Activity: For each line below that holds "TProd", return the line as it stands.
===== Material for this exercise =====
/-! ## The encoder -/

/-- The words of an instruction, a header or a task, the first at the lowest address; an event has none. -/
def encode : Instr → List Nat
  | .iadd f => [OpR.word 67108864 f]
  | .iaddRs f => [OpRS.word 134217728 f]
  | .iaddS f => [OpSA.word 201326592 f]
  | .iaddImm f => [OpRI.word 268435456 f]
  | .isub f => [OpR.word 69206016 f]
  | .isubRs f => [OpRS.word 136314880 f]
  | .isubS f => [OpSA.word 203423744 f]
  | .isubImm f => [OpRI.word 270532608 f]
  | .imul f => [OpR.word 71303168 f]
  | .imulRs f => [OpRS.word 138412032 f]
  | .imulS f => [OpSA.word 205520896 f]
  | .imulImm f => [OpRI.word 272629760 f]
  | .imulh f => [OpR.word 73400320 f]
  | .imulhRs f => [OpRS.word 140509184 f]
  | .imulhS f => [OpSA.word 207618048 f]
  | .imulhU f => [OpR.word 75497472 f]
  | .imulhURs f => [OpRS.word 142606336 f]
  | .imulhUS f => [OpSA.word 209715200 f]
  | .imin f => [OpR.word 77594624 f]
  | .iminRs f => [OpRS.word 144703488 f]
  | .iminS f => [OpSA.word 211812352 f]
  | .iminImm f => [OpRI.word 278921216 f]
  | .iminU f => [OpR.word 79691776 f]
  | .iminURs f => [OpRS.word 146800640 f]
  | .iminUS f => [OpSA.word 213909504 f]
  | .iminUImm f => [OpRI.word 281018368 f]
  | .imax f => [OpR.word 81788928 f]
  | .imaxRs f => [OpRS.word 148897792 f]
  | .imaxS f => [OpSA.word 216006656 f]
  | .imaxImm f => [OpRI.word 283115520 f]
  | .imaxU f => [OpR.word 83886080 f]
  | .imaxURs f => [OpRS.word 150994944 f]
  | .imaxUS f => [OpSA.word 218103808 f]
  | .imaxUImm f => [OpRI.word 285212672 f]
  | .andV f => [OpR.word 85983232 f]
  | .andRs f => [OpRS.word 153092096 f]
  | .andS f => [OpSA.word 220200960 f]
  | .andImm f => [OpRI.word 287309824 f]
  | .orV f => [OpR.word 88080384 f]
  | .orRs f => [OpRS.word 155189248 f]
  | .orS f => [OpSA.word 222298112 f]
  | .orImm f => [OpRI.word 289406976 f]
  | .xorV f => [OpR.word 90177536 f]
  | .xorRs f => [OpRS.word 157286400 f]
  | .xorS f => [OpSA.word 224395264 f]
  | .xorImm f => [OpRI.word 291504128 f]
  | .andn f => [OpR.word 92274688 f]
  | .andnRs f => [OpRS.word 159383552 f]
  | .andnS f => [OpSA.word 226492416 f]
  | .andnImm f => [OpRI.word 293601280 f]
  | .shl f => [OpR.word 94371840 f]
  | .shlRs f => [OpRS.word 161480704 f]
  | .shlS f => [OpSA.word 228589568 f]
  | .shlImm f => [OpRI.word 295698432 f]
  | .shr f => [OpR.word 96468992 f]
  | .shrRs f => [OpRS.word 163577856 f]
  | .shrS f => [OpSA.word 230686720 f]
  | .shrImm f => [OpRI.word 297795584 f]
  | .sar f => [OpR.word 98566144 f]
  | .sarRs f => [OpRS.word 165675008 f]
  | .sarS f => [OpSA.word 232783872 f]
  | .sarImm f => [OpRI.word 299892736 f]
  | .imad f => [OpR.word 335544320 f]
  | .imadHi f => [OpR.word 337641472 f]
  | .imadHiU f => [OpR.word 339738624 f]
  | .imadWideU f => [OpR.word 341835776 f]
  | .imadWide f => [OpR.word 343932928 f]
  | .popc f => [OpR1.word 402653184 f]
  | .clz f => [OpR1.word 404750336 f]
  | .brev f => [OpR1.word 406847488 f]
  | .bfe f => [OpR.word 408944640 f]
  | .bfeU f => [OpR.word 411041792 f]
  | .bfi f => [OpR.word 413138944 f]
  | .popcS f => [OpS1.word 419430400 f]
  | .clzS f => [OpS1.word 421527552 f]
  | .brevS f => [OpS1.word 423624704 f]
  | .bfeS f => [OpSA.word 425721856 f]
  | .bfeUS f => [OpSA.word 427819008 f]
  | .bfiS f => [OpSA.word 429916160 f]
  | .icmp f => [OpC.word 469762048 f]
  | .icmpRs f => [OpCS.word 469827584 f]
  | .sel f => [OpSL.word 536870912 f]
  | .movi f => [OpMI.word 603979776 f]
  | .moviS f => [OpMIS.word 620756992 f]
  | .moviHi f => [OpMI.word 671088640 f]
  | .moviHiS f => [OpMIS.word 687865856 f]
  | .movVv f => [OpR1.word 738197504 f]
  | .movVs f => [OpVS.word 740294656 f]
  | .movSs f => [OpS1.word 742391808 f]
  | .sget f => [OpSGET.word 744488960 f]
  | .lea f => [OpLEA.word 805306368 f]
  | .xbeginVal f => [OpXB.word 872415232 f]
  | .xbeginTs f => [OpXB.word 880803840 f]
  | .xbeginOrd f => [OpXBO.word 889192448 f]
  | .xend f => [OpXEND.word 939524096 f]
  | .xabort f => [OpXABORT.word 940572672 f]
  | .vbound f => [OpLR.word 1006632960 f]
  | .fadd f => [OpR.word 1073741824 f]
  | .faddRs f => [OpRS.word 1140850688 f]
  | .fsub f => [OpR.word 1075838976 f]
  | .fsubRs f => [OpRS.word 1142947840 f]
  | .fmul f => [OpR.word 1077936128 f]
  | .fmulRs f => [OpRS.word 1145044992 f]
  | .fmin f => [OpR.word 1080033280 f]
  | .fminRs f => [OpRS.word 1147142144 f]
  | .fmax f => [OpR.word 1082130432 f]
  | .fmaxRs f => [OpRS.word 1149239296 f]
  | .fclass f => [OpR1.word 1084227584 f]
  | .fclassRs f => [OpR1.word 1151336448 f]
  | .frnd f => [OpR1.word 1086324736 f]
  | .frndRs f => [OpR1.word 1153433600 f]
  | .ffma f => [OpFMA.word 1207959552 f]
  | .pfmaBf16 f => [OpFMA.word 1212153856 f]
  | .pfmaF16 f => [OpFMA.word 1214251008 f]
  | .fcmp f => [OpC.word 1275068416 f]
  | .fcmpRs f => [OpCS.word 1275133952 f]
  | .cvt f => [OpCV.word 1342177280 f]
  | .rcp f => [OpL.word 1409286144 f]
  | .rsq f => [OpL.word 1409417216 f]
  | .sqrt f => [OpL.word 1409548288 f]
  | .ex2 f => [OpL.word 1409679360 f]
  | .lg2 f => [OpL.word 1409810432 f]
  | .sin f => [OpL.word 1409941504 f]
  | .cos f => [OpL.word 1410072576 f]
  | .dadd f => [OpD.word 1476395008 f]
  | .dsub f => [OpD.word 1476657152 f]
  | .dmul f => [OpD.word 1476919296 f]
  | .dfma f => [OpD.word 1477181440 f]
  | .vtest f => [OpVT.word 1543503872 f]
  | .shfl f => [OpSHFL.word 1610612736 f]
  | .shflRs f => [OpSHFLS.word 1619001344 f]
  | .qxch f => [OpQX.word 1677721600 f]
  | .voteAll f => [OpVK.word 1744830464 f]
  | .voteAny f => [OpVK.word 1746927616 f]
  | .voteBallot f => [OpVB.word 1749024768 f]
  | .wred f => [OpLF.word 1811939328 f]
  | .wscan f => [OpLF.word 1811939332 f]
  | .wscanEx f => [OpLF.word 1811939334 f]
  | .csamp f => [OpLR.word 1879048192 f]
  | .kopAnd f => [OpK.word 1946157056 f]
  | .kopOr f => [OpK.word 1948254208 f]
  | .kopXor f => [OpK.word 1950351360 f]
  | .kopAndn f => [OpK.word 1952448512 f]
  | .kopNot f => [OpK1.word 1954545664 f]
  | .kmovKs f => [OpKM.word 2013265920 f]
  | .kmovSk f => [OpKM.word 2030043136 f]
  | .partW f => [OpPART.word 2080374784 f]
  | .ld f => [OpM.word 2147483648 f]
  | .st f => [OpM.word 2214592512 f]
  | .lds f => [OpMS.word 2281701376 f]
  | .sts f => [OpMS.word 2348810240 f]
  | .sld f => [OpSM.word 2416967680 f]
  | .atom f => [OpA.word 2483027968 f]
  | .atoms f => [OpA.word 2550136832 f]
  | .cstore f => [OpCSTORE.word 2618294272 f]
  | .prf f => [OpPRF.word 2684354560 f]
  | .cctlInvl f => [OpCCTL.word 2751463424 f]
  | .cctlInvall f => [OpCCTLA.word 2751725568 f]
  | .cctlWbl2 f => [OpCCTL.word 2751987712 f]
  | .fenceW f => [OpFENCE.word 2818572288 f]
  | .fwait f => [OpFWAIT.word 2885681152 f]
  | .waitac f => [OpWAIT.word 2952790016 f]
  | .waitacRs f => [OpWAITS.word 2953838592 f]
  | .gather f => [OpX.word 3019898880 f]
  | .gatherCont f => [OpX.word 3024093184 f]
  | .scatter f => [OpX.word 3028287488 f]
  | .scatterCont f => [OpX.word 3032481792 f]
  | .scatterAdd f => [OpX.word 3036676096 f]
  | .scatterAddCont f => [OpX.word 3040870400 f]
  | .copyIn f => [OpCOPY.word 3087007744 f]
  | .copyOut f => [OpCOPY.word 3091202048 f]
  | .copyMq f => [OpCOPY.word 3095396352 f]
  | .copyPeer f => [OpCOPY.word 3099590656 f]
  | .ownGive f => [OpGIVE.word 3154116608 f]
  | .ownTake f => [OpTAKE.word 3162505216 f]
  | .ownTest f => [OpTEST.word 3170893824 f]
  | .bra f => [OpJ.word 3221225472 f]
  | .braAny f => [OpBK.word 3221487616 f]
  | .braAll f => [OpBK.word 3221749760 f]
  | .braNone f => [OpBK.word 3222011904 f]
  | .braAnyu f => [OpBK.word 3222274048 f]
  | .jset f => [OpJ.word 3288334336 f]
  | .loopW f => [OpLOOP.word 3355443200 f]
  | .call f => [OpCALL.word 3422552064 f]
  | .brx f => [OpBRX.word 3489660928 f]
  | .ret f => [OpN.word 3490709504 f]
  | .exit f => [OpEXIT.word 3556769792 f]
  | .barArrive f => [OpBAR.word 3623878656 f]
  | .barWait f => [OpBARW.word 3632267264 f]
  | .barSync f => [OpBAR.word 3640655872 f]
  | .cbarArrive f => [OpBAR.word 3628072960 f]
  | .cbarWait f => [OpBARW.word 3636461568 f]
  | .cbarSync f => [OpBAR.word 3644850176 f]
  | .pause f => [OpI16.word 3690987520 f]
  | .pauseRs f => [OpPAUSES.word 3707764736 f]
  | .expinit f => [OpEI.word 3758096384 f]
  | .expnext f => [OpEN.word 3825205248 f]
  | .segred f => [OpLF.word 3892314112 f]
  | .vdot f => [OpVQ.word 3959422976 f]
  | .nop f => [OpN.word 4026531840 f]
  | .trap f => [OpTRAP.word 4027580416 f]
  | .rtt f => [OpN.word 4028628992 f]
  | .bkpt f => [OpI16.word 4029677568 f]
  | .srd f => [OpSR.word 4030726144 f]
  | .srdS f => [OpSRS.word 4031250432 f]
  | .swr f => [OpSR.word 4031774720 f]
  | .swrS f => [OpSRS.word 4032299008 f]
  | .fmtset f => [OpI16.word 4032823296 f]
  | .fmtsetS f => [OpFMTS.word 4033347584 f]
  | .sqmma _ t => [TProd.word0 67108864 t, t.deps.word + t.zinit.toNat]
  | .sqsmma _ t => [TProd.word0 134217728 t.prod + t.mq.toNat, t.prod.deps.word + t.nm.toNat * 2 + t.prod.zinit.toNat]
  | .sqvmma _ t =>
    [TProd.word0 201326592 t.prod, t.prod.deps.word + t.tbnd.toNat * 8 + t.pk.toNat * 2 + t.prod.zinit.toNat]
  | .sqldz _ t => [268435456 + t.z.toNat * 8388608 + t.ta.toNat * 262144 + t.zero.toNat, t.deps.word]
  | .sqstz _ t =>
    [335544320 + t.z.toNat * 8388608 + t.ta.toNat * 262144 + t.tb.toNat * 8192 + t.dfmt.toNat * 128 + t.msk.toNat * 64
      + t.rnd.toNat * 16 + t.mq.toNat * 4 + t.qh.toNat * 2 + t.kh.toNat, t.deps.word]
  | .sqmask _ t => [402653184 + t.ta.toNat * 262144 + t.mq.toNat, t.deps.word]
  | .sqcopy _ t =>
    [469762048 + t.ta.toNat * 262144 + t.tb.toNat * 8192 + t.dir.toNat * 1024 + t.idx.toNat * 512, t.deps.word]
  | .sqown _ t => [536870912 + t.ta.toNat * 262144 + t.dst.toNat * 512, t.deps.word]
  | .sqarrv _ t => [603979776 + t.cb.toNat * 1024 + t.bid.toNat * 64, t.deps.word]
  | .sqwait _ t => [671088640 + t.cb.toNat * 1024 + t.bid.toNat * 64, t.deps.word]
  | .sqloop _ t => [738197504 + t.count.toNat, t.deps.word + t.len.toNat]
  | .sqend _ t => [805306368, t.deps.word]
  | .clauseHeader h => [h.word]
  | .issueCycle => []
  | .warpPromotion _ => []
  | .spinDemotion _ => []
  | .pauseExpiry _ => []
  | .runAheadStart _ _ => []
  | .trapEntry _ => []
  | .accessReply _ => []
  | .pageWalk _ _ _ => []
  | .homeWrite _ => []
  | .sharerUpdate _ => []
  | .writeAck _ => []
  | .sharerTimeout _ _ => []
  | .hostWriteback _ => []
  | .l2LineFill _ => []
  | .poolHoldRelease _ => []
  | .compress _ => []
  | .discard _ => []
  | .capacityOpDone _ => []
  | .tlbInvalidate => []
  | .tlbInvalidateDone => []
  | .bankcfgWrite _ _ _ => []
  | .bankModeDone _ _ => []
  | .pendingPushEntry _ _ _ => []
  | .gsElement _ _ => []
  | .gsCompletion _ => []
  | .copyCompletion _ => []
  | .spanFormation _ _ => []
  | .segredAddition _ _ => []
  | .directCommit _ _ _ => []
  | .tokenCommit _ _ _ => []
  | .commitAtHome _ _ _ => []
  | .roundOutcome _ _ => []
  | .backoffExpiry _ _ => []
  | .queueEnable _ => []
  | .tailObserved _ => []
  | .blockPlacement => []
  | .seqStreamFetch _ => []
  | .seqTableEntry _ => []
  | .productKstep _ => []
  | .preemptWaitTimeout => []
  | .preemptRequest _ _ => []
  | .tier3Deadline _ _ => []
  | .blockEviction _ _ => []
  | .forwardingTicketReply _ => []
  | .blockResume _ _ => []
  | .gridCompletion _ => []
  | .stopRequest _ => []
  | .debugResume _ => []
  | .sample _ _ => []
  | .replayHoldRelease _ => []
  | .lccFlush _ => []
  | .lccClear _ => []
  | .lccFlushDone _ => []
  | .hostMemRequest _ => []
  | .hostSnoop _ _ => []
  | .biasFlip => []
  | .biasFlipDone => []
  | .windowEnable _ _ => []
  | .peerRequest _ => []
  | .ualinkPortFail _ => []
  | .fabricTimeout _ => []
  | .partitionControlWrite _ _ => []
  | .scrub _ => []
  | .scrubDone _ => []
  | .keygen _ => []
  | .erase _ => []
  | .securityAlarm _ => []
  | .ugo => []
  | .getVersion => []
  | .getCapabilities => []
  | .negotiateAlgorithms _ _ => []
  | .getDigests => []
  | .getCertificate _ _ _ => []
  | .challenge _ _ => []
  | .getMeasurements _ _ _ => []
  | .dieLinkDown _ => []
  | .dieLinkLaneRepair _ => []
  | .unitFailure _ => []
  | .heartbeatTimeout _ => []
  | .checkpoint _ => []
  | .durctlResume _ => []
  | .durctlFail _ => []
  | .devreset => []
  | .coldReset => []
  | .errorCountRead => []
  | .errorCountDone => []
  | .hbmUncorrectable _ => []
  | .pseudoChannelRetire _ _ => []
  | .powerLimitThrottle _ => []
  | .registerWrite _ _ => []
  | .longLatencyCompletion _ _ => []
  | .imageTranslationDone _ => []
  | .dynamicCapacityRelease _ => []
  | .agentSleep _ => []
  | .retirementComplete _ => []
  | .cxlLaneFailure => []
=====
Output for this exercise:
  | .sqmma _ t => [TProd.word0 67108864 t, t.deps.word + t.zinit.toNat]
  | .sqsmma _ t => [TProd.word0 134217728 t.prod + t.mq.toNat, t.prod.deps.word + t.nm.toNat * 2 + t.prod.zinit.toNat]
    [TProd.word0 201326592 t.prod, t.prod.deps.word + t.tbnd.toNat * 8 + t.pk.toNat * 2 + t.prod.zinit.toNat]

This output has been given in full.